RHC will extract 55 million tons of iron ore each year which they must transport over 200 miles to Port Headland for distribution. GE provided a novel solution including remotely operated trains to transport the ore. As an aside, I have to say that the idea of a full-size RC Train is just really cool; it is the dream of almost every child to have access to such a gadget. RHC’s robo-trains will spend about 8 hours each day travelling to and from the mine and in order to ensure optimal performance, each train will constantly capture data from 250 sensors including metrics such as speed and temperature.

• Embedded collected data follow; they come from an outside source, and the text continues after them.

@[simp] theorem State.zero_pending (s : State) (a b : Nat) : (s.zero a b).pending = s.pending := rfl
@[simp] theorem State.zero_now (s : State) (a b : Nat) : (s.zero a b).now = s.now := rfl
@[simp] theorem State.zero_splitZero (s : State) (a b : Nat) : (s.zero a b).splitZero = s.splitZero := rfl
@[simp] theorem State.zero_fresh (s : State) (a b : Nat) : (s.zero a b).fresh = s.fresh := rfl
@[simp] theorem State.zero_regs (s : State) (a b : Nat) : (s.zero a b).regs = s.regs := rfl
@[simp] theorem State.zero_img (s : State) (a b : Nat) : (s.zero a b).img = s.img := rfl
@[simp] theorem State.zero_shadow (s : State) (a b : Nat) : (s.zero a b).shadow = s.shadow := rfl
@[simp] theorem State.zero_cfgAct (s : State) (a b : Nat) : (s.zero a b).cfgAct = s.cfgAct := rfl
@[simp] theorem State.zero_timers (s : State) (a b : Nat) : (s.zero a b).timers = s.timers := rfl
@[simp] theorem State.zero_episodes (s : State) (a b : Nat) : (s.zero a b).episodes = s.episodes := rfl
@[simp] theorem State.zero_lockFirst (s : State) (a b : Nat) : (s.zero a b).lockFirst = s.lockFirst := rfl
@[simp] theorem State.zero_resetWait (s : State) (a b : Nat) : (s.zero a b).resetWait = s.resetWait := rfl
@[simp] theorem State.zero_enableWait (s : State) (a b : Nat) : (s.zero a b).enableWait = s.enableWait := rfl
@[simp] theorem State.zero_stride (s : State) (a b : Nat) : (s.zero a b).stride = s.stride := rfl
@[simp] theorem State.zero_queues (s : State) (a b : Nat) : (s.zero a b).queues = s.queues := rfl
@[simp] theorem State.zero_latches (s : State) (a b : Nat) : (s.zero a b).latches = s.latches := rfl
@[simp] theorem State.zero_fcr (s : State) (a b : Nat) : (s.zero a b).fcr = s.fcr := rfl
@[simp] theorem State.zero_outs (s : State) (a b : Nat) : (s.zero a b).outs = s.outs := rfl
@[simp] theorem State.zero_valves (s : State) (a b : Nat) : (s.zero a b).valves = s.valves := rfl
@[simp] theorem State.zero_bridges (s : State) (a b : Nat) : (s.zero a b).bridges = s.bridges := rfl
@[simp] theorem State.zero_scan (s : State) (a b : Nat) : (s.zero a b).scan = s.scan := rfl
@[simp] theorem State.zero_seq (s : State) (a b : Nat) : (s.zero a b).seq = s.seq := rfl
@[simp] theorem State.zero_cal (s : State) (a b : Nat) : (s.zero a b).cal = s.cal := rfl
@[simp] theorem State.zero_strobes (s : State) (a b : Nat) : (s.zero a b).strobes = s.strobes := rfl
@[simp] theorem State.zero_dins (s : State) (a b : Nat) : (s.zero a b).dins = s.dins := rfl
@[simp] theorem State.zero_ahead (s : State) (a b : Nat) : (s.zero a b).ahead = s.ahead := rfl
@[simp] theorem State.zero_phyLines (s : State) (a b : Nat) : (s.zero a b).phyLines = s.phyLines := rfl
@[simp] theorem State.zero_age (s : State) (a b : Nat) : (s.zero a b).age = s.age := rfl
@[simp] theorem State.zero_reverseAt (s : State) (a b : Nat) : (s.zero a b).reverseAt = s.reverseAt := rfl
@[simp] theorem State.zero_dies (s : State) (a b : Nat) : (s.zero a b).dies = s.dies := rfl
@[simp] theorem State.zero_msh (s : State) (a b : Nat) : (s.zero a b).msh = s.msh := rfl
@[simp] theorem State.zero_tmrs (s : State) (a b : Nat) : (s.zero a b).tmrs = s.tmrs := rfl
@[simp] theorem State.zero_tchs (s : State) (a b : Nat) : (s.zero a b).tchs = s.tchs := rfl
@[simp] theorem State.zero_stg (s : State) (a b : Nat) : (s.zero a b).stg = s.stg := rfl
@[simp] theorem State.zero_sw (s : State) (a b : Nat) : (s.zero a b).sw = s.sw := rfl
@[simp] theorem State.zero_pwr (s : State) (a b : Nat) : (s.zero a b).pwr = s.pwr := rfl
@[simp] theorem State.zero_nms (s : State) (a b : Nat) : (s.zero a b).nms = s.nms := rfl
@[simp] theorem State.zero_ring (s : State) (a b : Nat) : (s.zero a b).ring = s.ring := rfl
@[simp] theorem State.zero_cans (s : State) (a b : Nat) : (s.zero a b).cans = s.cans := rfl
@[simp] theorem State.zero_vault (s : State) (a b : Nat) : (s.zero a b).vault = s.vault := rfl
@[simp] theorem State.zero_acc (s : State) (a b : Nat) : (s.zero a b).acc = s.acc := rfl
@[simp] theorem State.zero_book (s : State) (a b : Nat) : (s.zero a b).book = s.book := rfl
@[simp] theorem State.zero_ageing (s : State) (a b : Nat) : (s.zero a b).ageing = s.ageing := rfl
@[simp] theorem State.zero_pac (s : State) (a b : Nat) : (s.zero a b).pac = s.pac := rfl
@[simp] theorem State.zero_tap (s : State) (a b : Nat) : (s.zero a b).tap = s.tap := rfl
@[simp] theorem State.zero_clk (s : State) (a b : Nat) : (s.zero a b).clk = s.clk := rfl
@[simp] theorem State.zero_sup (s : State) (a b : Nat) : (s.zero a b).sup = s.sup := rfl
@[simp] theorem State.zero_boot (s : State) (a b : Nat) : (s.zero a b).boot = s.boot := rfl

GE says that these 250 sensors will generate roughly 9 million data points every hour the trains operate. RHC will have 5 trains traveling the 8-hours to and from Port Headland daily. As a result, RHC’s engines will generate 360 million data points in a day or 1.8 billion data points in a week! That is some serious data. A very rough calculation suggests that the GE engines would require about 200 terabytes of storage per day or 1 petabyte per week. Clearly the scope of storage and associated analytics are significant, and I wanted to explore this challenge in more detail.
RHC/GE’s transport mechanism is critical because a failure could negatively impact mining operations and hence productivity. As a result, GE will be using the telemetry information to maximize the performance and reliability of its robo-trains. When thinking about how these metrics could be analyzed, four big data approaches come to mind each of which will provide increasing intelligence at a cost of greater storage requirements.
Simplistic – The most basic method for GE to measure train performance is to look at absolute values. For example, they could monitor a motor’s temperature and determine that if it crosses a certain threshold that maintenance action is required. While informative, this approach does not take significant advantage of big data analytics because it is based on data from a single point in time. (e.g. what is the temperate at time 0 and how does it compare to the warning level.)
Basic analytics – This improves upon the simplistic approach by using trending models to identify problems further in advance than the simplistic scenario. Returning to the previous example, GE could model a motor’s temperature over time and so instead of just looking at one data point, they could look at temperature trends to help identify potential issues further in advance. This approach should help better forecast problems and more importantly reduce train failures.
Comparative analytics – RHC will have 20 GE locomotives in active use. (Five trains running with each having four locomotives.) In order to further optimize performance and improve reliability, GE could use big data analytics to compare sensor values across all 20 trains. Hence rather than looking at a single value in the simplistic approach or at the trend of one train in the basic case, GE could compare all of the motors across all engines to see how each is performing. Variations in metrics would enable earlier detection of potential failures. As an added benefit, GE could also leverage the data to improve the locomotive performance across RHC’s fleet. (For example, they may find that a set of locomotives are performing better than others and could use that information to assess whether there are learnings or configuration changes that could be applied to other trains to improve results.)
Massive scale comparative analytics – Finally, GE could further extend upon the comparative analysis by including all trains of the same type across the world. In this scenario, they could not only gain further insights into specific components like motors, but also significantly expand upon the efficiency analysis used in the comparative analytics model. This is the most powerful use of big data, and is highly beneficial because any learnings gained can be applied across the globe to all trains monitored by GE, and thus small improvements in efficiency can result in massive global savings.
In summary, RHC is pioneering a new method to transport natural resources in partnership with GE. The new approach can reduce costs, accelerate resource deliveries and improve reliability. A key hallmark of the strategy is powerful big data analytics driven by large volumes of sensor data. The four scenarios highlighted in this post illustrate how larger data sets and analyses can deliver increased business value. In order for GE to maximize the value of their sensor data, they must have a powerful storage infrastructure that can grow over time and an equally advanced analytics engine to allow for actionable business results. EMC’s new Federated Data Lake provides a compelling offering that combines highly scalable Isilon Storage with advanced Pivotal analytics. Regardless of the technology that you choose, it is clear that data analytics as illustrated by RHC and GE can provide new insights that were previously unobtainable.